Hello. So there is a network of 5k clients. Recently a not-so-pleasant moment came out - in the center of the network and we have Brocade RX8 and it started sending a lot of unknown-unicast packets, since the network is divided into vlans - this is partly not a problem BUT there are special vlans for white addresses, etc. and they are stretched in all directions of the network. So now imagine an incoming stream to the address of a client who does not study as a boarder and this stream flies towards the radio link on some (and so on everything) village - the channel is clogged - customers are evil - sad ...

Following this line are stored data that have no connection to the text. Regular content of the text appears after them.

/-- An access that fails a check (R110): WINDOW_REFUSED, naming the target core. -/
def State.refuse (s : State) (p : MeshPacket) : State :=
  s.ctxFault p.ctx 0x0206 (srcCore p.dst) (refusedArg p.wh p.off) p.rank

/-- Take a packet out of flight. -/
def State.takePacket (s : State) (p : MeshPacket) : State :=
  { s with panel := { s.panel with flight := s.panel.flight.filter (fun q => q.num != p.num) } }

/-- The virtual channel of a packet: 0 scheduled, 1 reduction, 2 best-effort (R120). -/
def MeshPacket.channel (p : MeshPacket) : Nat := if p.op = .reduceAdd then 1 else if p.chan < 12 then 0 else 2

/-- The packet that a sender's next packets to a destination wait behind on a channel: the oldest, if it is of the kind asked
for (R124). -/
def State.oldestOn (s : State) (src dst channel : Nat) (f : MeshPacket → Bool) : Option MeshPacket :=
  (s.panel.flight.find? (fun p => decide (p.src = src) && decide (p.dst = dst) && decide (p.channel = channel))).filter f

/-- Flits of a context that no longer owns their destination are discarded and counted (R247, R260). -/
def State.discardFlits (s : State) (c n : Nat) : State := s.modCtx c (fun x => { x with discard := satAdd x.discard n })
def State.discard (s : State) (p : MeshPacket) : State := s.discardFlits p.ctx p.flits

/-- A write lands whole; the notice of a write-with-notice reaches the core with it (R124, R126). -/
def State.landWrite (s : State) (p : MeshPacket) : State :=
  let c := s.core p.dst
  if !windowOk c p p.data.length then s.refuse p
  else
    match c.store (hByte (c.handle p.wh) + p.off) p.data with
    | .inr f => s.dataFault p.dst f
    | .inl k => s.setCore p.dst (if p.last then { k with due := k.due ++ [p.tag] } else k)

/-- 64-byte pieces, by number, that a byte range meets. -/
def piecesOf (a n : Nat) : List Nat :=
  if n = 0 then [] else (List.range ((a + n - 1) / 64 - a / 64 + 1)).map (a / 64 + ·)

/-- Bytes [first, first + length) of a stream's data arrive at its destination side: each byte goes
to its element's place (R105), and a piece is released once no later byte can fall in it (Table 3.9). -/
def Core.deliver (c : Core) (r : StreamRec) (first : Nat) (bs : List Byte) : Core × Option (Nat × Nat × Nat) :=
  let d := r.desc
  let e := dElem d
  let addr (k : Nat) := c.elemAddr (dDst d) r.dstH r.dstIH r.iter.toNat e (dIw d) k
  let es := (List.range ((first + bs.length + e - 1) / e - first / e)).map (fun k => first / e + k)
  let runs := es.foldl (fun (t : List (Nat × Nat × List Byte) × Option (Nat × Nat × Nat)) k =>
    match t.2 with
    | some _ => t
    | none =>
      match addr k with
      | .inr f => (t.1, some f)
      | .inl a =>
        let lo := max first (k * e)
        let hi := min (first + bs.length) (k * e + e)
        ((k, a + (lo - k * e), (bs.drop (lo - first)).take (hi - lo)) :: t.1, none)) ([], none)
  let o := c.storeRuns runs.1.reverse
  let c1 := if (dDst d).indexed then es.foldl (fun k i => k.correct ((dDst d).idxAt r.dstIH (dIw d) i) (dIw d)) o.1 else o.1
  let fault := (o.2.map (·.2)).or runs.2
  let wrote := (runs.1.filter (fun x => (o.2.map (fun f => decide (x.1 < f.1))).getD true)).map (fun x => x.2.1 / 64)
  let later := (List.range (r.count - (first + bs.length) / e)).map (fun k =>
    match addr ((first + bs.length) / e + k) with
    | .inl a => a / 64
    | .inr _ => 0)
  let free := wrote.dedup.filter (fun q => !later.contains q)
  let k := c1
  ({ k with ranges := k.ranges.map (fun x =>
      if x.owner = .stream r.id true then { x with freed := (x.freed ++ free.filter (fun q =>
        decide (x.lo ≤ 64 * q) && decide (64 * q < x.hi))).dedup } else x) }, fault)

def Core.stream? (c : Core) (id : Nat) : Option StreamRec :=
  (c.ld ++ c.st).find? (fun r => r.id = id)

def Core.setStream (c : Core) (r : StreamRec) : Core :=
  let f (q : StreamRec) : StreamRec := if q.id = r.id then r else q
  { c with ld := c.ld.map f, st := c.st.map f }

/-- A stream met a fault: it is stopped and the context faults (R113). -/
def State.stopStream (s : State) (i id : Nat) (f : Nat × Nat × Nat) : State :=
  let c := s.core i
  let s1 := match c.stream? id with
    | some r => s.setCore i (c.setStream { r with dead := true })
    | none => s
  s1.dataFault i f

/-- A reply's bytes are written into the requester's destination (R127). -/
def State.landReply (s : State) (i sid first : Nat) (bs : List Byte) (last : Bool) : State :=
  let c := s.core i
  match c.stream? sid with
  | none => s
  | some r =>
    if r.dead then s
    else
      let o := c.deliver r first bs
      let s1 := s.setCore i o.1
      match o.2 with
      | some f => s1.stopStream i sid f
      | none => if last then s1.setCore i (o.1.setStream { r with closed := true }) else s1

/-! ## Reduction (R129 to R133) -/

def decRed (rfmt : Nat) (bs : List Byte) : Fp :=
  match rfmt with
  | 0 => dec32 (BitVec.ofNat 32 (leNat bs))
  | 1 => decElem 0 (leNat bs)
  | 2 => decElem 2 (leNat bs)
  | _ => decElem 3 (leNat bs)

/-- Add one contribution to an element (R131). -/
def RedElem.add (e : RedElem) : Fp → RedElem
  | .fin neg m x =>
    if m ≠ 0 ∧ (111 : Int) ≤ (Nat.log2 m : Int) + x then
      if neg then { e with ninf := true, finOvf := true } else { e with pinf := true, finOvf := true }
    else
      let v : Nat := if 0 ≤ x + 64 then m * 2 ^ (x + 64).toNat else m / 2 ^ (-(x + 64)).toNat
      { e with sum := if neg then e.sum - BitVec.ofNat 192 v else e.sum + BitVec.ofNat 192 v }
  | .inf neg => if neg then { e with ninf := true } else { e with pinf := true }
  | _ => { e with nan := true }

/-- Infinity of a reduction format, and the flags it sets: FP8 E4M3 has none (R132). -/
def redInf (rfmt : Nat) : Nat × BitVec 5 :=
  [(0x7F800000, 0), (0x7F80, 0), (0x7E, fSat), (0x7C, 0)].getD rfmt (0, 0)

/-- The result of an element: magnitude bits with sign, and flags (R132). NAN beside both infinities sets NAN_IN alone: DESIGN
CHOICE (log 109). -/
def RedElem.result (rfmt : Nat) (e : RedElem) : Nat × BitVec 5 :=
  let sign := 2 ^ (8 * rSize rfmt - 1)
  if e.nan then ([0x7FC00000, 0x7FC0, 0x7F, 0x7F].getD rfmt 0, fNanIn)
  else if e.pinf && e.ninf then ([0x7FC00000, 0x7FC0, 0x7F, 0x7F].getD rfmt 0, fInvalid)
  else if e.pinf || e.ninf then
    let v := redInf rfmt
    (v.1 + sign * bnat e.ninf, v.2 ||| (if e.finOvf then fOverflow else 0))
  else
    let v := e.sum.toInt
    let p : Nat × Int × Nat := [(24, -149, 0x7F800000), (8, -133, 0x7F80), (4, -9, 0x7F), (3, -16, 0x7C)].getD rfmt (24, -149, 0)
    let c := roundCode p.1 p.2.1 v.natAbs (-64)
    if p.2.2 ≤ c then
      let w := redInf rfmt
      (w.1 + sign * bnat (decide (v < 0)), if rfmt = 2 then fSat else fOverflow)
    else (c + sign * bnat (decide (v < 0)), 0)

def RedKey.matches (k : RedKey) (p : MeshPacket) : Bool :=
  decide (k.ctx = p.ctx) && decide (k.wh = p.wh) && decide (k.off = p.off) && decide (k.len = p.data.length) &&
  decide (k.tag = p.tag)

/-- Elements of a reduce-add packet. -/
def redElems (p : MeshPacket) : List Fp :=
  let z := rSize p.rfmt.toNat
  (List.range (p.data.length / z)).map (fun k => decRed p.rfmt.toNat ((p.data.drop (z * k)).take z))

/-- Accumulators in use at a router (R133). -/
def Core.redUsed (c : Core) : Nat := c.keys.foldl (fun n k => n + k.elems.length) 0

/-- A completed reduction is rounded, written, noticed and its accumulators freed (R132). -/
def State.finishKey (s : State) (p : MeshPacket) (k : RedKey) : State :=
  let c := s.core p.dst
  let rs := k.elems.map (RedElem.result k.rfmt.toNat)
  let bs := rs.flatMap (fun r => leBytes (rSize k.rfmt.toNat) r.1)
  let c1 := { c with keys := c.keys.filter (fun q => !q.matches p) }
  match (c1.raise (rs.foldl (fun f r => f ||| r.2) 0)).store (hByte (c.handle p.wh) + p.off) bs with
  | .inr f => (s.setCore p.dst c1).dataFault p.dst f
  | .inl c2 => s.setCore p.dst { c2 with due := c2.due ++ [p.tag] }

/-- A reduce-add packet at its destination router (R130, R131). -/
def State.absorb (s : State) (p : MeshPacket) : State :=
  let c := s.core p.dst
  if !windowOk c p p.data.length then s.refuse p
  else
    let xs := redElems p
    match c.keys.find? (fun k => k.matches p) with
    | some k =>
      if k.rfmt ≠ p.rfmt ∨ k.rcount ≠ p.rcount then
        s.ctxFault p.ctx 0x0502 (srcCore p.dst) (p.off % 2 ^ 32) p.tag.toNat
      else
        let k1 := { k with count := k.count + 1, elems := (k.elems.zip xs).map (fun q => q.1.add q.2) }
        if k1.count = k1.rcount then s.finishKey p k1
        else s.setCore p.dst { c with keys := c.keys.map (fun q => if q.matches p then k1 else q) }
    | none =>
      let k : RedKey := { ctx := p.ctx, wh := p.wh, off := p.off, len := p.data.length, tag := p.tag, rfmt := p.rfmt,
                          rcount := p.rcount, count := 1, elems := xs.map (RedElem.add {}) }
      if p.rcount = 1 then s.finishKey p k
      else s.setCore p.dst { c with keys := c.keys ++ [k] }

end Sys2Proof.Machine
end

The task is to turn the bug into a feature. I thought in the direction of q-in-q with a full client-vlan, but all kinds of pieces of iron like P3310 when I turn on dot1q stop passing DHCP, they still do not know how selective qinq and a lot of underwater crutches like that. What is ip-unnambered and how does it work? If very briefly, the gateway address + route on the interface. For our task, we need to: cut shapers, distribute addresses to clients, add routes to clients through specific interfaces. How to do all this? Sheyper - lisg, dhcp - db2dhcp on two independent servers, dhcprelay is spinning on access servers, ucarp also works on access servers - for backup. But how to add routes? You can add everything in a large script in advance - but this is not true. So we will fence a self-made crutch.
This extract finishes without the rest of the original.